» Task goal
In the entries below, find every line holding the string "match" and collect it.

» Dataset excerpts

-- ==== Sys2Proof/Tests/Slice0.lean ====
section
/-!
SUPPORT. Small tests: ill-formed terms, words written out from the encodings, vectors of 95_test_vectors.md,
and for every statement with hypotheses a concrete witness that meets them.
-/

namespace Sys2Proof.Tests

open Sys2Proof Sys2Proof.Machine

/-! ### Helpers -/

/-- The next state of an outcome, where there is one. -/
def next? : Host.Outcome State Fault Refusal → Option State
  | .next s => some s
  | _ => none

theorem exists_next {o : Host.Outcome State Fault Refusal} (h : (next? o).isSome = true) : ∃ t, o = .next t := by
  cases o with
  | next t => exact ⟨t, rfl⟩
  | fault _ => cases h
  | refused _ => cases h

/-- A block after reset, `bytes` in `IBUF`, a descriptor presented. -/
def hosted (cfg : Config) (bytes : Bytes) (d : Descriptor) : State :=
  { State.resetWith cfg with
    ibuf := Memory.overlay (some ibufUnlisted) bytes [], cmdValid := true, cmd := d }

/-- What the host gets back from one step: the three words of the result, and `OBUF[0 : out_len]`. -/
def response (o : Host.Outcome State Fault Refusal) : Option (Addr × Addr × Addr × Bytes) :=
  match next? o with
  | none => none
  | some t =>
    match t.delivered with
    | none => none
    | some r => some (word0 r, word1 r, word2 r, t.output (rspOutLen r).toNat)

/-- The UDP header and payload of V-SRC-1. -/
def gUdp : Bytes := [0x13, 0x88, 0x23, 0x28, 0x00, 0x0C, 0xD6, 0x53, 0x70, 0x69, 0x6E, 0x67]

/-- The reference datagram `G` of V-SRC-1. -/
def gBytes : Bytes :=
  [0x45, 0x00, 0x00, 0x20, 0x00, 0x00, 0x00, 0x00, 0x40, 0x11, 0x66, 0xCC,
   0x0A, 0x00, 0x00, 0x01, 0x0A, 0x00, 0x00, 0x01] ++ gUdp

/-- V-U-10: `G` with a zero UDP checksum. -/
def gZero : Bytes := gBytes.take 26 ++ [0x00, 0x00] ++ gBytes.drop 28

/-- The descriptor of `DECODE listen=9000 len=32` (R87). -/
def gDecode : Descriptor := ofWords 0x00200004#32 0x00002328#32 0x00000000#32

/-- Its operands. -/
def gOps : Operands := ⟨false, 32, 9000#16, 0#16, 0#32⟩

/-- `ENCODE dst=10.0.0.1 dport=9000 sport=5000 len=4` (R87). -/
def eOps : Operands := ⟨true, 4, 9000#16, 5000#16, 0x0A000001#32⟩

/-- `G` in `IBUF`, its `DECODE` presented. -/
def gState : State := hosted Config.vectorDefaults gBytes gDecode

/-- "ping" in `IBUF`, its `ENCODE` presented. -/
def eState : State :=
  hosted Config.vectorDefaults [0x70, 0x69, 0x6E, 0x67] (ofWords 0x0004000D#32 0x13882328#32 0x0A000001#32)

/-- `CSUM len=20` over the header of `G`. -/
def cState : State := hosted Config.vectorDefaults gBytes (ofWords 0x00140006#32 0#32 0#32)

/-- `gState` with the command accepted and in flight. -/
def gRunning : State := gState.accept

/-- `gState` with a result offered to a host that is not ready. -/
def gOffered : State := { gState with rspReady := false, txn := some (.offered (Result.err .badVersion).pack) }

/-- The datagram's `DECODE` over and its result taken; the payload stands in `OBUF`. -/
def gDone : State :=
  (next? (step gState)).getD gState

/-- `MAX_DGRAM` driven to 3 afterwards, below `out_len` (4). -/
def gShrunk : State := { gDone with cfg := { Config.vectorDefaults with maxDgram := 3#16 } }

/-! ### Well-formedness and decoding -/

/-- The one check of WellFormed: `in_len` above 65535 cannot be spelled (R80). -/
theorem test_ill_formed_in_len :
    Instr.wellFormed (.csum ⟨false, 65536, 0#16, 0#16, 0#32⟩) = false ∧
    Instr.wellFormed (.csum ⟨false, 65535, 0#16, 0#16, 0#32⟩) = true := by decide

/-- R80, bit by bit: dst_addr, src_port, port, in_len, rsv, dst_addr_valid, raw, op. -/
theorem test_decode_word_DECODE :
    decodeDescriptor
      (0b11000000000000000000001000000111#32 ++ 0b0000010011010010#16 ++ 0b0000000000110101#16
        ++ 0b0000000000100011#16 ++ 0b000000000000#12 ++ 0b1#1 ++ 0b1#1 ++ 0b00#2)
    = .ok (.decode ⟨true, 35, 53#16, 1234#16, dotted 192 0 2 7⟩) := by decide

theorem test_decode_word_ENCODE :
    decodeDescriptor
      (0b00001010000000000000000000000001#32 ++ 0b0001001110001000#16 ++ 0b0010001100101000#16
        ++ 0b0000000000000100#16 ++ 0b000000000000#12 ++ 0b1#1 ++ 0b1#1 ++ 0b01#2)
    = .ok (.encode ⟨true, 4, 9000#16, 5000#16, dotted 10 0 0 1⟩) := by decide

theorem test_decode_word_CSUM :
    decodeDescriptor
      (0b00000000000000000000000000000000#32 ++ 0b0000000000000000#16 ++ 0b0000000000000000#16
        ++ 0b0000000000010100#16 ++ 0b000000000000#12 ++ 0b0#1 ++ 0b1#1 ++ 0b10#2)
    = .ok (.csum ⟨false, 20, 0#16, 0#16, 0#32⟩) := by decide

/-- R85: the three ways a descriptor is reserved. -/
theorem test_decode_reserved :
    decodeDescriptor (ofWords 0x00000007#32 0#32 0#32) = .error .opcode ∧
    decodeDescriptor (ofWords 0x00000000#32 0#32 0#32) = .error .rawClear ∧
    decodeDescriptor (ofWords 0x00008004#32 0#32 0#32) = .error .rsvSet := by decide

/-- The table's own words, bits above 16 zero. -/
theorem test_decode_table_words :
    decodeTableWord 96 0x4 = some (.decode ⟨false, 0, 0#16, 0#16, 0#32⟩) ∧
    decodeTableWord 96 0x5 = some (.encode ⟨false, 0, 0#16, 0#16, 0#32⟩) ∧
    decodeTableWord 16 0x6 = some (.csum ⟨false, 0, 0#16, 0#16, 0#32⟩) := by decide

/-- The very next step runs a placed word: `CSUM` of nothing is 0xFFFF (V-C-1). -/
theorem test_fetch_word :
    response (step (State.reset.withFetchWord 96 0x6)) = some (0#32, 0xFFFF0000#32, 0#32, []) := by decide +kernel

/-! ### Vectors, at most two per command -/

/-- V-SRC-1, the decode half. -/
theorem test_DECODE_V_SRC_1 :
    response (step gState)
      = some (0x00040000#32, 0x00001388#32, 0x0A000001#32, [0x70, 0x69, 0x6E, 0x67]) := by decide +kernel

/-- V-I-21: options, MF set, TTL 1, an odd payload, a verified UDP checksum. -/
theorem test_DECODE_V_I_21 :
    response (step (hosted Config.vectorDefaults
      [0x46, 0x00, 0x00, 0x23, 0xBE, 0xEF, 0x20, 0x00, 0x01, 0x11, 0xEB, 0x95, 0xC0, 0x00, 0x02, 0x07,
       0xC6, 0x33, 0x64, 0x09, 0x01, 0x01, 0x01, 0x00, 0x04, 0xD2, 0x00, 0x35, 0x00, 0x0B, 0x85, 0x23,
       0x68, 0x69, 0x21] (ofWords 0x00230004#32 0x00000035#32 0#32)))
      = some (0x00030000#32, 0x000004D2#32, 0xC0000207#32, [0x68, 0x69, 0x21]) := by decide +kernel

/-- V-E-3: exactly fills, every configured byte differs from the default. -/
theorem test_ENCODE_V_E_3 :
    response (step (hosted ⟨32#16, 0xC0000201#32, 0x7F000001#32, 0x10#8, 0x1234#16, 0x4000#16, 128#8⟩
      [0, 0, 0, 0, 0] (ofWords 0x0004000D#32 0xFFFFFFFF#32 0xFFFFFFFF#32)))
      = some (0x00200000#32, 0#32, 0#32,
        [0x45, 0x10, 0x00, 0x20, 0x12, 0x34, 0x40, 0x00, 0x80, 0x11, 0x26, 0x88, 0xC0, 0x00, 0x02, 0x01,
         0xFF, 0xFF, 0xFF, 0xFF, 0xFF, 0xFF, 0xFF, 0xFF, 0x00, 0x0C, 0x3D, 0xD5, 0, 0, 0, 0]) := by
  decide +kernel

/-- V-U-15: the computed UDP checksum is 0 and is stored as 0xFFFF. -/
theorem test_ENCODE_V_U_15 :
    response (step (hosted Config.vectorDefaults [0xB5, 0x28]
      (ofWords 0x0002000D#32 0x13882328#32 0x0A000001#32)))
      = some (0x001E0000#32, 0#32, 0#32,
        [0x45, 0x00, 0x00, 0x1E, 0x00, 0x00, 0x00, 0x00, 0x40, 0x11, 0x66, 0xCE, 0x0A, 0x00, 0x00, 0x01,
         0x0A, 0x00, 0x00, 0x01, 0x13, 0x88, 0x23, 0x28, 0x00, 0x0A, 0xFF, 0xFF, 0xB5, 0x28]) := by
  decide +kernel

/-- V-C-10: two carries. -/
theorem test_CSUM_V_C_10 :
    response (step (hosted Config.vectorDefaults [0x00, 0x01, 0xF2, 0x03, 0xF4, 0xF5, 0xF6, 0xF7]
      (ofWords 0x00080006#32 0#32 0#32))) = some (0#32, 0x220D0000#32, 0#32, []) := by decide +kernel

/-- V-C-9: an odd length; the last byte is the high half of its word. -/
theorem test_CSUM_V_C_9 :
    response (step (hosted Config.vectorDefaults [0x01, 0x02, 0x03]
      (ofWords 0x00030006#32 0#32 0#32))) = some (0#32, 0xFBFD0000#32, 0#32, []) := by decide +kernel

/-! ### The ten checks on concrete datagrams -/

theorem passes_iff (p : Half) (B : Bytes) (n : Nat) :
    passes p B (n + 1) ↔ passes p B n ∧ check p B (n + 1) := by
  constructor
  · intro h
    exact ⟨fun k h1 h2 => h k h1 (by omega), h (n + 1) (by omega) (by omega)⟩
  · rintro ⟨h, h'⟩ k h1 h2
    rcases Nat.lt_or_ge n k with hk | hk
    · obtain rfl : k = n + 1 := by omega
      exact h'
    · exact h k h1 hk

theorem passes_zero (p : Half) (B : Bytes) : passes p B 0 := by
  intro k h1 h2
  omega

/-- One datagram per step: the first step that fails is `n` (V-I-1, V-I-4, V-I-6, V-I-11, V-I-13, V-I-16,
V-U-1, V-U-4, `G` for another port, V-U-12). -/
def failing : Nat → Bytes
  | 1 => gBytes.take 19
  | 2 => gBytes.set 0 0x65
  | 3 => gBytes.set 0 0x44
  | 4 => gBytes.set 11 0xCD
  | 5 => gBytes ++ [0x00]
  | 6 => ((gBytes.set 9 0x06).set 10 0x66).set 11 0xD7
  | 7 => ((gBytes.take 27).set 3 0x1B).set 11 0xD1
  | 8 => gBytes.set 25 0x0D
  | 9 => (gBytes.set 22 0x23).set 23 0x29
  | _ => gBytes.set 27 0x52

theorem failing_passes_before (n : Nat) (h1 : 1 ≤ n) (h2 : n ≤ 10) :
    passes 9000#16 (failing n) (n - 1) ∧ ¬ check 9000#16 (failing n) n := by
  interval_cases n <;> simp only [Nat.reduceSub, passes_iff, passes_zero, check, true_and] <;>
    decide +kernel

theorem gBytes_passes : passes 9000#16 gBytes 10 := by
  simp only [passes_iff, passes_zero, check, true_and]
  decide +kernel

theorem gZero_passes : passes 9000#16 gZero 9 := by
  simp only [passes_iff, passes_zero, check, true_and]
  decide +kernel

/-! ### Witnesses: a concrete case that meets the hypotheses of each statement -/

theorem witness_CommandDecodesBack :
    (Instr.wellFormed (.decode { gOps with inLen := 65535 }) &&
     Instr.wellFormed (.encode { eOps with inLen := 65535 }) &&
     Instr.wellFormed (.csum { gOps with inLen := 0 })) = true := by decide

theorem witness_DescriptorEncodesBack : decodeDescriptor gDecode = .ok (.decode gOps) := by decide

theorem witness_ReservedDescriptorsAreRefused :
    (gState.rst = false ∧ gState.txn = none ∧ gState.cmdValid = true) ∧
    cmdOp (ofWords 0x00000007#32 0#32 0#32) = 3#2 ∧
    cmdRaw (ofWords 0x00000000#32 0#32 0#32) = false ∧
    cmdRsv (ofWords 0x00008004#32 0#32 0#32) ≠ 0#12 ∧
    ¬ (cmdOp gState.cmd = 3#2 ∨ cmdRaw gState.cmd = false ∨ cmdRsv gState.cmd ≠ 0#12) := by decide

theorem witness_IgnoredOperandsHaveNoEffect :
    let c' : Operands := ⟨true, 32, 9000#16, 7#16, 9#32⟩
    gOps.inLen = c'.inLen ∧ gOps.port = c'.port ∧ gOps ≠ c' ∧
    (gOps.srcPort = { c' with dstAddrValid := false, srcPort := 0#16 }.srcPort ∧
      gOps.dstAddrValid = { c' with dstAddrValid := false, srcPort := 0#16 }.dstAddrValid ∧
      (gOps.dstAddrValid = true → gOps.dstAddr = c'.dstAddr)) := by decide

theorem witness_ResultDescriptorFields :
    ∀ bytes, (Result.decoded gUdp 1#32 2#16).output = some bytes → bytes.length ≤ 65535 := by
  rintro bytes h
  cases h
  decide

theorem witness_GenerateThenVerify :
    ([] : Bytes).length % 2 = 0 ∧
    (0 < sum1c ([] ++ [0#8, 0#8] ++ [0x12#8]) ∧ sum1c ([] ++ [0#8, 0#8] ++ [0x12#8]) < 0xFFFF) ∧
    sum1c ([0xFF#8, 0xFF#8] ++ [0#8, 0#8] ++ []) = 0xFFFF ∧
    sum1c ([] ++ [0#8, 0#8] ++ []) = 0 := by decide +kernel

theorem witness_SumSplitsAtEvenOffsets :
    [0x01#8, 0x02#8].length % 2 = 0 ∧ (gUdp.take 8).length = 8 := by decide

theorem witness_UdpCheckSpellingsAgree : 0xD653#16 ≠ 0x0000#16 := by decide

theorem witness_WordsPairBytesHighThenLow :
    2 * 1 + 1 < [0x01#8, 0x02#8, 0x03#8, 0x04#8].length ∧ [0x01#8, 0x02#8, 0x03#8].length % 2 = 1 := by decide

theorem witness_CsumCompletes :
    (⟨false, 1500, 0#16, 0#16, 0#32⟩ : Operands).inLen ≤ cState.cfg.maxDgram.toNat := by decide

theorem witness_CsumCornerCases : [0x01#8, 0x02#8].length % 2 = 0 := by decide

/-- Every step of the ten has its datagram: the hypotheses hold with `n` from 1 to 10. -/
theorem witness_DecodeFirstFailingStepDecides (n : Nat) (h1 : 1 ≤ n) (h2 : n ≤ 10) :
    let s := hosted Config.vectorDefaults (failing n) gDecode
    let c : Operands := { gOps with inLen := (failing n).length }
    c.inLen ≤ s.cfg.maxDgram.toNat ∧
      passes c.port (s.input c.inLen) (n - 1) ∧ ¬ check c.port (s.input c.inLen) n := by
  have hin : (hosted Config.vectorDefaults (failing n) gDecode).input (failing n).length = failing n := by
    interval_cases n <;> decide +kernel
  refine ⟨?_, ?_⟩
  · interval_cases n <;> decide +kernel
  · simp only [hin]
    exact failing_passes_before n h1 h2

theorem witness_DecodeDeliversThePayload :
    gOps.inLen ≤ gState.cfg.maxDgram.toNat ∧ passes gOps.port (gState.input gOps.inLen) 10 := by
  have hin : gState.input gOps.inLen = gBytes := by decide +kernel
  exact ⟨by decide, by rw [hin]; exact gBytes_passes⟩

theorem witness_ZeroUdpChecksumIsAccepted :
    passes 9000#16 gZero 9 ∧ num16 gZero (hlenOf gZero + 6) = 0 ∧
    hlenOf gZero + 8 + [1#8, 2#8, 3#8, 4#8].length = gZero.length :=
  ⟨gZero_passes, by decide +kernel, by decide +kernel⟩

/-- `G` and `G` with time to live 65 and the header checksum refitted. -/
theorem witness_UnexaminedHeaderBytesDoNotMatter :
    let B' := ((gBytes.set 8 0x41).set 10 0x65).set 11 0xCC
    gBytes.length = B'.length ∧ check 9000#16 gBytes 4 ∧ check 9000#16 B' 4 ∧
    ∀ i, ¬ (i = 1 ∨ (4 ≤ i ∧ i ≤ 8) ∨ i = 10 ∨ i = 11 ∨ (20 ≤ i ∧ i < hlenOf gBytes)) →
      num8 gBytes i = num8 B' i := by
  refine ⟨by decide, ?_, ?_, ?_⟩
  · simp only [check]; decide +kernel
  · simp only [check]; decide +kernel
  · intro i hi
    have h8 : i ≠ 8 := by omega
    have h10 : i ≠ 10 := by omega
    have h11 : i ≠ 11 := by omega
    simp [num8, List.getD_eq_getElem?_getD, h8.symm, h10.symm, h11.symm]

theorem witness_IpHeaderBitFlips :
    runDecode 9000#16 gBytes = .decoded [0x70, 0x69, 0x6E, 0x67] 0x0A000001#32 5000#16 ∧
    0 < hlenOf gBytes ∧ 19 < hlenOf gBytes ∧
    hlenOf (flipBit gBytes 0 0) < 20 ∧ gBytes.length < hlenOf (flipBit gBytes 0 3) := by decide +kernel

theorem witness_UdpBitFlips :
    (runDecode 9000#16 gBytes = .decoded [0x70, 0x69, 0x6E, 0x67] 0x0A000001#32 5000#16 ∧
      num16 gBytes (hlenOf gBytes + 6) ≠ 0) ∧
    (runDecode 9000#16 gZero = .decoded [0x70, 0x69, 0x6E, 0x67] 0x0A000001#32 5000#16 ∧
      num16 gZero (hlenOf gZero + 6) = 0) ∧
    (hlenOf gBytes = 20 ∧ hlenOf gZero = 20 ∧ gBytes.length = 32 ∧ gZero.length = 32) := by decide +kernel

» Result of this task
  match next? o with
    match t.delivered with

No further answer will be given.